Record excerpts
○ ○ ○ ○ ○

/-- An empty window takes an order and a mode; in tree mode its granules 448 to 511 leave the free ones (R300, R333). -/
def State.windowTake (s : State) (gw order : Nat) (deadline : Bool) : State :=
  if s.winOrder gw = 3 then
    let md := s.modeOf gw deadline
    let s1 := (s.setReg 0x30 0xFFF (0x100 + gw) order).setReg 0x31 0 (0x100 + gw) md
    if md = 2 then s1.granCount (gw / 24) (-64) 0 else s1
  else s

/-- A window none of whose granules is mapped, a twin or being zeroed is empty. The counters of a tree window go with it.
DEDUCED: notes/assumptions/43.md. -/
def State.windowDrop (s : State) (gw : Nat) : State :=
  if gw % 24 = 23 || s.winOrder gw = 3 || s.granTaken.any (fun g => granuleWin g = gw) then s
  else
    let tree := s.winInteg gw = 2
    let first := 12288 * (gw / 24) + 512 * (gw % 24)
    let s1 := if tree then
        let t := forRange 64 (fun j u => u.zeroGranule (first + 448 + j)) s
        let t1 := t.setCache (winDie gw) ((t.mem.cache (winDie gw)).filter (fun c => c.win ≠ gw))
        { t1 with mem := { t1.mem with gctr := t1.mem.gctr.filter (fun p => granuleWin p.1 ≠ gw)
                                       ctrBase := Tab.set (fun _ => 0) t1.mem.ctrBase gw 0 } }.granCount (gw / 24) 64 0
      else s
    (s1.setReg 0x30 0xFFF (0x100 + gw) 3).setReg 0x31 0 (0x100 + gw) 3

/-! ### Mapping (R287) -/

/-- Stacks by free granules, the most first, the lower number first among equals. -/
def State.byFree (s : State) (l : List Nat) : List Nat :=
  l.mergeSort (fun a b => s.reg 0x12 (0x100 + b) 0 ≤ s.reg 0x12 (0x100 + a) 0)

/-- The stacks near a base die, in the order of R287. -/
def State.stacksNear (s : State) (b : Nat) : List Nat :=
  let ds := if b = 0 then [0, 1, 2] else if b = 1 then [1, 0, 2] else [2, 1, 0]
  (ds.map (fun d => s.byFree [2 * d, 2 * d + 1])).flatten

/-- The stacks of a target kind of MAP_TARGET_KIND, or none where the value is beyond the kind's range (R290, R292). -/
def State.stacksOf (s : State) (kind val : Nat) : Option (List Nat) :=
  match kind with
  | 0 => some (s.byFree [0, 1, 2, 3, 4, 5])
  | 1 => if val < 72 then some (s.stacksNear (s.reg 0x11 val 4)) else none
  | 2 => if val < 3 then some (s.byFree [2 * val, 2 * val + 1]) else none
  | _ => if val < 6 then some [val] else none

/-- The first granule that one of the stacks offers. -/
def State.pickIn (s : State) (taken : List Nat) (want : Nat) (mode : Option Nat) : List Nat → Option (Nat × Nat)
  | [] => none
  | m :: t => match s.pickGranule taken m want mode with
    | some x => some x
    | none => State.pickIn s taken want mode t

/-- Maps a logical granule at a physical one under an order. -/
def State.mapAt (s : State) (lg g order owner act : Nat) (pin : Bool) : State :=
  let s1 := s.windowTake (granuleWin g) order false
  (s1.setMapEntry lg (mapWord pin false false g owner act)).granCount (granStack g) (-1) 1

/-- Maps a logical granule in the first of the stacks that has room; the flag tells that it has the order wanted. -/
def State.mapOne (s : State) (lg : Nat) (ms : List Nat) (want owner act : Nat) (pin : Bool) : Option (State × Bool) :=
  match s.pickIn s.granTaken want none ms with
  | some (g, o) => some (s.mapAt lg g o owner act pin, want = 3 || o = want)
  | none => none

/-- A place for a DEADLINE granule on a pseudo-channel and its twin (R301, R333), in windows of a mode where one is asked for: the lowest
granule. -/
def State.pickDeadline (s : State) (pc : Nat) (mode : Option Nat) : Option Nat :=
  let taken := s.granTaken
  let ok (g : Nat) : Bool :=
    let w := granuleWin g
    let v := granuleWin (g + 6144)
    g % 512 / 32 = pc % 16 && !taken.contains g && !taken.contains (g + 6144) && !s.granBarred g 2
    && (s.winOrder w = 2 || s.winOrder w = 3) && (s.winOrder v = 2 || s.winOrder v = 3)
    && decide (s.modeOf w true < 2) && decide (s.modeOf v true < 2)
    && mode.all (fun x => s.modeOf w true = x && s.modeOf v true = x)
  ((List.range 5632).map (fun g => 12288 * (pc / 16) + g)).find? ok

/-- Maps a DEADLINE granule with its twin, which leaves the free granules uncounted as mapped (R301). -/
def State.mapDeadlineAt (s : State) (lg g owner act : Nat) (pin : Bool) : State :=
  let m := granStack g
  let s1 := (s.windowTake (granuleWin g) 2 true).windowTake (granuleWin (g + 6144)) 2 true
  ((s1.setMapEntry lg (mapWord pin false true g owner act)).granCount m (-2) 1).bump 0x30 0xFFF (0x200 + m) 1

/-- A granule that is unmapped while it moves moves no further: what its destination holds is zeroed too (R286, R288). DEDUCED:
notes/assumptions/96.md. -/
def State.moveCancel (s : State) (lg : Nat) : State :=
  match s.map.moving with
  | some x =>
    if x.logical = lg && decide (x.phase < 4) then
      { s with
        map := { s.map with moving := none, zeroing := s.map.zeroing ++ [x.dst] }
        mem := { s.mem with mirror := none } }
    else s
  | none => s

/-- Unmaps a logical granule: it and its twin are zeroed before they count as free (R286). -/
def State.unmapOne (s : State) (lg : Nat) : State :=
  let e := s.mapEntry lg
  let s := s.moveCancel lg
  if mapValid e then
    let g := mapPhys e
    let m := granStack g
    let s1 := { s with map := { s.map with
        zeroing := s.map.zeroing ++ (if mapDeadline e then [g, g + 6144] else [g]) } }
    let s2 := (s1.setMapEntry lg 0).granCount m 0 (-1)
    if mapDeadline e then s2.setReg 0x30 0xFFF (0x200 + m) (s2.reg 0x30 0xFFF (0x200 + m) - 1) else s2
  else s

/-- A granule counts as free again. -/
def State.granFreed (s : State) (g : Nat) : State := (s.granCount (granStack g) 1 0).windowDrop (granuleWin g)

/-! ### Moves of granules (R288) -/

/-- A granule that the ringmaster may move by itself (R289): owned by an act, unpinned, not DEADLINE, and not of an isolated stack. -/
def State.autoMoves (s : State) (e : Nat) : Bool :=
  mapOwner e = 1 && !mapPin e && !mapDeadline e && !s.isolated (9 + mapStack e)

/-- The next granule move that waits begins: its destination is reserved and MOVING is set. One that has nothing to move, that may not
move any more, or that finds no room at its targets in a window of its own mode, is dropped. -/
def State.granMoveNext (s : State) : List (Nat × List Nat × Bool) → State
  | [] => { s with map := { s.map with todo := [] } }
  | (lg, ms, auto) :: t =>
    let e := s.mapEntry lg
    if mapValid e && !mapMoving e && (!auto || s.autoMoves e) && !ms.contains (granStack (mapPhys e)) then
      match s.pickIn s.granTaken (s.winOrder (granuleWin (mapPhys e))) (some (s.winInteg (granuleWin (mapPhys e))))
          (if auto then s.byFree ms else ms) with
      | some (g, o) =>
        let s1 := (s.windowTake (granuleWin g) o false).granCount (granStack g) (-1) 0
        { s1 with map := { s1.map with todo := t, moving := some ⟨lg, mapPhys e, g, 1⟩ } }.setMapEntry lg (e + 2 ^ 29)
      | none => State.granMoveNext s t
    else State.granMoveNext s t

/-- Starts the next move where none is in progress. -/
def State.granMoveKick (s : State) : State := if s.map.moving.isNone then s.granMoveNext s.map.todo else s

def execGranuleZeroed (g : Nat) (s : State) : Host.Outcome State Fault Refusal :=
  .next (if s.map.zeroing.contains g then
    if s.granWaits g then s.granAsks g else
    (({ s with map := { s.map with zeroing := s.map.zeroing.filter (· ≠ g) } }.zeroGranule g).granFreed g).granMoveKick
  else s)

/-- The move in progress is in a phase. -/
def State.granMoveIn (s : State) (phase : Nat) : Option GranMove :=
  match s.map.moving with
  | some x => if x.phase = phase then some x else none
  | none => none

def State.setGranMove (s : State) (x : GranMove) : State := { s with map := { s.map with moving := some x } }

/-- Writes every dirty line of a granule back from its home slices. -/
def State.flushGranule (s : State) (g : Nat) : State :=
  forRange 16 (fun n t => t.flushHome (16 * granStack g + n) (fun li => t.lineGranule (16 * granStack g + n) li = g)) s

/-- Poison entries that cover the source cover the moved lines at the destination too (R344). -/
def State.movePoison (s : State) (src dst : Nat) : State :=
  ((s.mem.poisonOf (winDie (granuleWin src)) ++ s.mem.poisonAll).filter (fun p => p.covers src)).foldl
    (fun t p => t.poisonPut (p.placeAt src dst)) s

/-- Level-0 counters of a granule's lines go to the destination with their values (R288, R338). -/
def State.moveCounters (s : State) (src dst : Nat) : State :=
  let gw := granuleWin src
  let gv := granuleWin dst
  let a := src % 512 * 4096
  let b := dst % 512 * 4096
  let live (t : State) (w c : Nat) : Bool :=
    (t.ctrFind w c).isSome || (let (pc, li) := t.ctrPlace w c; t.mem.isWritten (lineKey pc li))
  let v0 := Tab.get (fun _ => 0) s.mem.gctr src
  let s1 := forRange 4096 (fun k t =>
    if live t gw (a + k) || live t gv (b + k) then
      let t1 := t.ctrGet 16 gw (a + k)
      let vs := (List.range 8).map (fun i => t1.ctrValue gw 0 (a + k) i)
      let t2 := t1.ctrGet 16 gv (b + k)
      forRange 8 (fun i u => u.ctrSet gv 0 (b + k) i (vs.getD i 0)) t2
    else t) s
  { s1 with mem := { s1.mem with gctr := Tab.set (fun _ => 0) s1.mem.gctr dst v0 } }.raiseMark gv v0

/-- Puts the 80 bytes of a stored line of a granule at the same place of another. -/
def State.copyLine (s : State) (dst key : Nat) : State :=
  let p := s.granuleLine dst (s.lineOff (key / nLi) (key % nLi) % granuleBytes)
  { s with mem := s.mem.putLine (lineKey p.1 p.2) (s.mem.bytesAt key) }

/-- A granule is fresh no more (R330). -/
def State.useGranule (s : State) (g : Nat) : State :=
  { s with mem := { s.mem with used := Tab.set (fun _ => false) s.mem.used g true } }

/-- In tree mode the counters and the poison of a granule go with its lines. -/
def State.moveTree (s : State) (src dst : Nat) : State :=
  if s.winInteg (granuleWin dst) = 2 then (s.moveCounters src dst).movePoison src dst else s

/-- Copies the lines of a granule, ciphertext and side bytes unchanged, their counters and their poison. -/
def State.copyGranule (s : State) (src dst : Nat) : State :=
  if s.isFresh src then s
  else
    let s1 := (s.flushGranule src).useGranule dst
    (((s1.writtenIn src).foldl (fun t k => t.copyLine dst k) s1).moveTree src dst).freshCount

def execGranuleReserveDone (s : State) : Host.Outcome State Fault Refusal :=
  .next (match s.granMoveIn 1 with
  | some x => s.setGranMove { x with phase := 2 }
  | none => s)

/-- The granules that writes keep alike from now on (R288). -/
def State.setMirror (s : State) (v : Option (Nat × Nat)) : State := { s with mem := { s.mem with mirror := v } }

/-- A granule's move has to wait for the controllers of either granule (R316); what is fresh needs none. -/
def State.moveWaits (s : State) (x : GranMove) : Bool := !s.isFresh x.src && (s.granWaits x.src || s.granWaits x.dst)

/-- Its requests stand at their controllers. -/
def State.moveAsks (s : State) (x : GranMove) : State := (s.granAsks x.src).granAsks x.dst

/-- Every line is copied; from now on a write reaches both granules. -/
def execGranuleCopyDone (s : State) : Host.Outcome State Fault Refusal :=
  .next (match s.granMoveIn 2 with
  | some x =>
    if s.moveWaits x then s.moveAsks x
    else ((s.copyGranule x.src x.dst).setGranMove { x with phase := 3 }).setMirror (some (x.src, x.dst))
  | none => s)

/-- Requests for a granule that a home still holds. -/
def State.granuleHeld (s : State) (g : Nat) : Bool :=
  (List.range 16).any (fun n => (s.homeReqs (16 * granStack g + n)).any (fun r => s.lineGranule (16 * granStack g + n) r.li = g))

/-- The map copies hold the destination: dirty lines have reached it, copies of the granule's lines are void, and the source waits to
be zeroed; a write that still reaches the source home goes to the destination. DEDUCED: notes/assumptions/96.md. -/
def State.granuleFlip (s : State) (x : GranMove) : State :=
  let s1 := s.flushGranule x.src
  let s2 := (s1.setMirror none).dropCached x.src
  let e := s2.mapEntry x.logical
  let s3 := s2.setMapEntry x.logical (mapWord (mapPin e) true (mapDeadline e) x.dst (mapOwner e) (mapAct e))
  ((s3.granCount (granStack x.src) 0 (-1)).granCount (granStack x.dst) 0 1).setGranMove { x with phase := 4 }

def execGranuleFlipDone (s : State) : Host.Outcome State Fault Refusal :=
  .next (match s.granMoveIn 3 with
  | some x => if s.granuleHeld x.src then s else if s.moveWaits x then s.moveAsks x else s.granuleFlip x
  | none => s)

/-- MOVING is cleared, where the granule is still mapped at the destination; the source granule is zeroed and free; the next move begins.
-/
def State.granuleRelease (s : State) (x : GranMove) : State :=
  let e := s.mapEntry x.logical
  let s0 := if mapValid e && mapMoving e && mapPhys e = x.dst then s.setMapEntry x.logical (e - 2 ^ 29) else s
  let s1 := { s0.zeroGranule x.src with map := { s0.map with moving := none } }
  ((s1.granFreed x.src).bump 0x12 0 0x00E 1).granMoveKick

def execGranuleReleaseDone (s : State) : Host.Outcome State Fault Refusal :=
  .next (match s.granMoveIn 4 with
  | some x => if s.granWaits x.src then s.granAsks x.src else s.granuleRelease x
  | none => s)

/-! ### MAP_CMD (R290) -/

/-- Logical granules of the command's range. -/
def State.mapRange (s : State) : List Nat :=
  (List.range (s.reg 0x12 0 2)).map (fun k => s.reg 0x12 0 1 / granuleBytes + k)

def State.mapRefuse (s : State) (err : Nat) : State := ((s.setReg 0x12 0 6 3).setReg 0x12 0 7 err).raise 0x033

def State.mapBusy (s : State) (cmd : Nat) : State := { s with map := { s.map with cmd := cmd } }.setReg 0x12 0 6 1

/-- The staging window (R252). -/
def stagingFirst : Nat := 0x7FFF800
def nStaging : Nat := 2048

/-- Maps the granules of a list, or none of them. -/
def State.mapAll (s : State) (ms : List Nat) (want owner act : Nat) : List Nat → Option State
  | [] => some s
  | lg :: t => match s.mapOne lg (s.byFree ms) want owner act false with
    | some (s1, _) => State.mapAll s1 ms want owner act t
    | none => none

/-- MAP_CMD 1. Refusals are tested in the order of R290's commands' own reasons: of several that apply, the first tested shows. DESIGN
CHOICE: notes/assumptions/44.md. -/
def State.mapCmdMap (s : State) : State :=
  let rs := s.mapRange
  if rs.any (fun lg => mapValid (s.mapEntry lg)) then s.mapRefuse 1
  else match s.stacksOf (s.reg 0x12 0 3) (s.reg 0x12 0 4) with
    | none => s.mapRefuse 3
    | some ms =>
      let near := s.reg 0x12 0 3 = 1
      let go : Option State :=
        if near then rs.foldl (fun (o : Option State) lg => o.bind (fun t =>
            (t.mapOne lg (t.stacksNear (t.reg 0x11 (t.reg 0x12 0 4) 4)) (s.reg 0x12 0 5) 3 0xFF false).map (·.1))) (some s)
        else s.mapAll ms (s.reg 0x12 0 5) 3 0xFF rs
      match go with
        | none => s.mapRefuse 3
        | some t => if rs.any (fun lg => stagingFirst ≤ lg) then s.mapRefuse 6 else t.mapBusy 1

○ ○ ○ ○ ○

Exercise directions
For this exercise, please output exactly the lines above starting at the line with "let t1 := t.ctrGet 16 gw (a + k)" and ending at the line with "s1 with mem", ends included.

Response to the exercise
      let t1 := t.ctrGet 16 gw (a + k)
      let vs := (List.range 8).map (fun i => t1.ctrValue gw 0 (a + k) i)
      let t2 := t1.ctrGet 16 gv (b + k)
      forRange 8 (fun i u => u.ctrSet gv 0 (b + k) i (vs.getD i 0)) t2
    else t) s
  { s1 with mem := { s1.mem with gctr := Tab.set (fun _ => 0) s1.mem.gctr dst v0 } }.raiseMark gv v0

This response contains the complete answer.